Exercise objective:
Only the final stretch of lines is needed: output exactly the line containing "tx : List Word" and all lines following it in the listing below.

Extracted data:
/-- The checkpoint buffer of a slot and role: the half with the latest valid record, the tick it belongs to, and for a
record of a factory route the state it carries. -/
structure Ckp where
  half : Option Nat := none
  tick : Option Nat := none
  fac0 : Option Nat := none  -- a factory record in half 0: the free value that stands for its words
  fac1 : Option Nat := none
  pend : Option (Nat × Nat × Nat) := none -- a record still being written: half, tick, and cell time of its last word (R179)
  xs : Rat × Rat × Rat := (0, 0, 0) -- x_d, x_q and xv of the control route
  pr : Prusik := {}
deriving DecidableEq, Repr

/-! ### Converters and ports (11, 12) -/

/-- A decimated channel beside its registers (R236 to R242). -/
structure Dec where
  settleAt : Nat := 0       -- cell time from which it settles (R240)
  outAt : Option Nat := none -- cell time of its latest output
  old : Option (Nat × Word) := none -- a change of DECc_CFG that waits for the next output: its cell time and the setting in force
  ins : List (Int × Int × Bool) := [] -- the inputs of the filter, newest first: mirror currents (nA) or bus voltage (mV), and the blind input
  outs : List (Rat × Rat) := [] -- filter outputs that the notch averages, newest first: value and blind weight
  val : Rat := 0            -- the output published last: i_c in mA, or mV
  wd : Rat := 0             -- its blind weight
  winOld : Option (Nat × Word) := none -- the latest write of the bus window: its fabric cycle and the word before (R258)
deriving DecidableEq, Repr

/-- The housekeeping converter (R244 to R257). -/
structure Hkc where
  conv : Nat := 0           -- 0 none, 1 regular, 2 injected, 3 rolling calibration
  idx : Nat := 0            -- injected entry running
  start : Nat := 0          -- cell time at which the conversion began
  injRun : Bool := false    -- an injected sequence has entries left
  injPend : Option Nat := none -- a pending one, with the cell time of its trigger
  trig : List Nat := []     -- triggers that have arrived, by cell time
  passes : Nat := 0
  rollDue : Bool := false
  rollStep : Nat := 0
  refAt : Nat := 0          -- cell time of the latest change of reference
  autoCal : Bool := false   -- the calibration of this power-up has started
  calAt : Nat := 0
deriving DecidableEq, Repr

/-- An input line behind its level filter (R260): the accepted level and the cell time of its acceptance, plus 1. -/
structure Line where
  lvl : Bool := false
  at_ : Nat := 0
deriving DecidableEq, Repr

/-- The level of an output ball: driven, or released by an open-drain output (R259, R269, R273). -/
inductive PinLevel where
  | low
  | high
  | released
deriving DecidableEq, Repr

/-- A port's count and what its velocity rests on, as they stood before fabric cycle `cycle` (R274). -/
structure FbBefore where
  cycle : Nat := 0
  cnt : Nat := 0
  times : List Nat := []
  up : Bool := false
  step : Int := 0
  frames : Nat := 0
deriving DecidableEq, Repr

/-- A feedback port (R259 to R264). -/
structure FbPort where
  uvw : Nat := 0            -- the magnetic-switch state to which the next one is relative, 0 when none
  jump : Bool := false      -- a jump or an invalid state has come since (R262)
  old : Option FbBefore := none -- the port before the cycle of its latest change of count (R274)
  zAt : Nat := 0            -- cell time of the latest Z latch, plus 1
  times : List Nat := []    -- cell times of the counts in one direction, newest first, at most five
  up : Bool := false
  first : Bool := true      -- no SSI frame since the mode was set
  busy : Bool := false      -- an SSI frame runs
  raw : Nat := 0            -- previous decoded frame
  step : Int := 0           -- counts added by the latest frame
  frames : Nat := 0         -- frames since the mode was set, at most 2
deriving DecidableEq, Repr

/-- A position-compare output (R272, R273). -/
structure Pco where
  armReq : Bool := false    -- ARM given, effective at the next tick instant
  armedAt : Nat := 0        -- cell time from which it watches
  prev : Option Int := none -- position before the latest count edge (CAPSRC = 1)
  edgeAt : Nat := 0         -- cell time of that edge
  endAt : Nat := 0          -- cell time at which the pulse ends or ended
  fired : Bool := false     -- a pulse has run since reset
deriving DecidableEq, Repr

/-! ### Belay (19_belay.md) -/

/-- The belay unit: the two save-set areas as words, whether each is valid, and the save in progress. -/
structure Belay where
  area0 : List Word := []
  area1 : List Word := []
  valid0 : Bool := false
  valid1 : Bool := false
  cut : Bool := false         -- the save written last was cut short (state store)
  saveCount : Nat := 0        -- state store
  used : Nat := 0             -- state store
  start : Nat := 0
  sag : Bool := false
  s4 : Bool := false
  shed : Bool := false        -- load has been shed (R390)
  pendingSave : List Word := [] -- slot, port and stream records taken at the start (R393)
  saving : Bool := false
  stopped : Bool := false     -- command execution stopped by a sag (R389)
  armed : Bool := false       -- R397; BLY_ST.ARMED reads 0 at reset
  sagAt : Nat := 0            -- cell time of the latest sag start, plus 1; 0 when none since reset
  mark : Nat := 0             -- frames accepted when the streams were recorded: those are counted in DISCARD (R402)
  hdrTime : Nat := 0
deriving DecidableEq, Repr

/-! ### Clocked serial ports (15_serial_ports.md) -/

/-- A clocked serial port beside its registers (R322 to R334). -/
structure Csp where
  queue : List Word := []     -- master entries as written to QIN, head first; the head runs while `active`
  active : Bool := false
  linked : Bool := false      -- the head started with the select still low (R328)
  startAt : Nat := 0          -- cell time at which the running entry began
  headAt : Nat := 0           -- cell time at which the head reached the head
  highAt : Nat := 0           -- cell time at which the latest entry released its select, in ns, 0 when none has
  cfgNext : Option Word := none -- an accepted CFG write that waits (R325)
  low : Bool := false         -- SS0 is low
  phase : Nat := 0            -- of the assertion: 0 first word to come, 1 words come in, 2 the device drives words, 3 discarded
  left : Nat := 0             -- words of COUNT still to drive in phase 2 (R331)
  asm : List Word := []       -- the host frame being received, oldest word first
  frames : List (List Word) := [] -- whole host frames in the receive FIFO
  keep : Bool := false        -- a host rebound away stays framed until SS0 rises (R335)
  rx : List Word := []        -- raw receive FIFO, oldest first
  tx : List Word := []        -- raw transmit FIFO
  lastTx : Word := 0          -- the raw word sent last
deriving DecidableEq, Repr

/-! ### Backbone and cell time (16_backbone.md) -/

/-- What an egress queue holds (R343). -/
inductive EgBody where
  | relayed (bytes : List Byte)
  | response (f : OutFrame)
  | gptp (message : Nat)      -- messageType of IEEE 802.1AS: 0 Sync, 2 Pdelay_Req, 8 Follow_Up, 0xB Announce
deriving DecidableEq, Repr

/-- A frame in egress memory with its length, FCS included. -/
structure EgFrame where
  len : Nat := 64
  body : EgBody := .gptp 0
  at_ : Nat := 0              -- cell time at which it was queued
deriving DecidableEq, Repr

/-- A gate control list with its cycle (R344, R345). -/
structure GateCfg where
  en : Bool := false
  base : Nat := 0
  cycle : Nat := 125000
  list : List Word := []
deriving DecidableEq, Repr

Task answer:
  tx : List Word := []        -- raw transmit FIFO
  lastTx : Word := 0          -- the raw word sent last
deriving DecidableEq, Repr

/-! ### Backbone and cell time (16_backbone.md) -/

/-- What an egress queue holds (R343). -/
inductive EgBody where
  | relayed (bytes : List Byte)
  | response (f : OutFrame)
  | gptp (message : Nat)      -- messageType of IEEE 802.1AS: 0 Sync, 2 Pdelay_Req, 8 Follow_Up, 0xB Announce
deriving DecidableEq, Repr

/-- A frame in egress memory with its length, FCS included. -/
structure EgFrame where
  len : Nat := 64
  body : EgBody := .gptp 0
  at_ : Nat := 0              -- cell time at which it was queued
deriving DecidableEq, Repr

/-- A gate control list with its cycle (R344, R345). -/
structure GateCfg where
  en : Bool := false
  base : Nat := 0
  cycle : Nat := 125000
  list : List Word := []
deriving DecidableEq, Repr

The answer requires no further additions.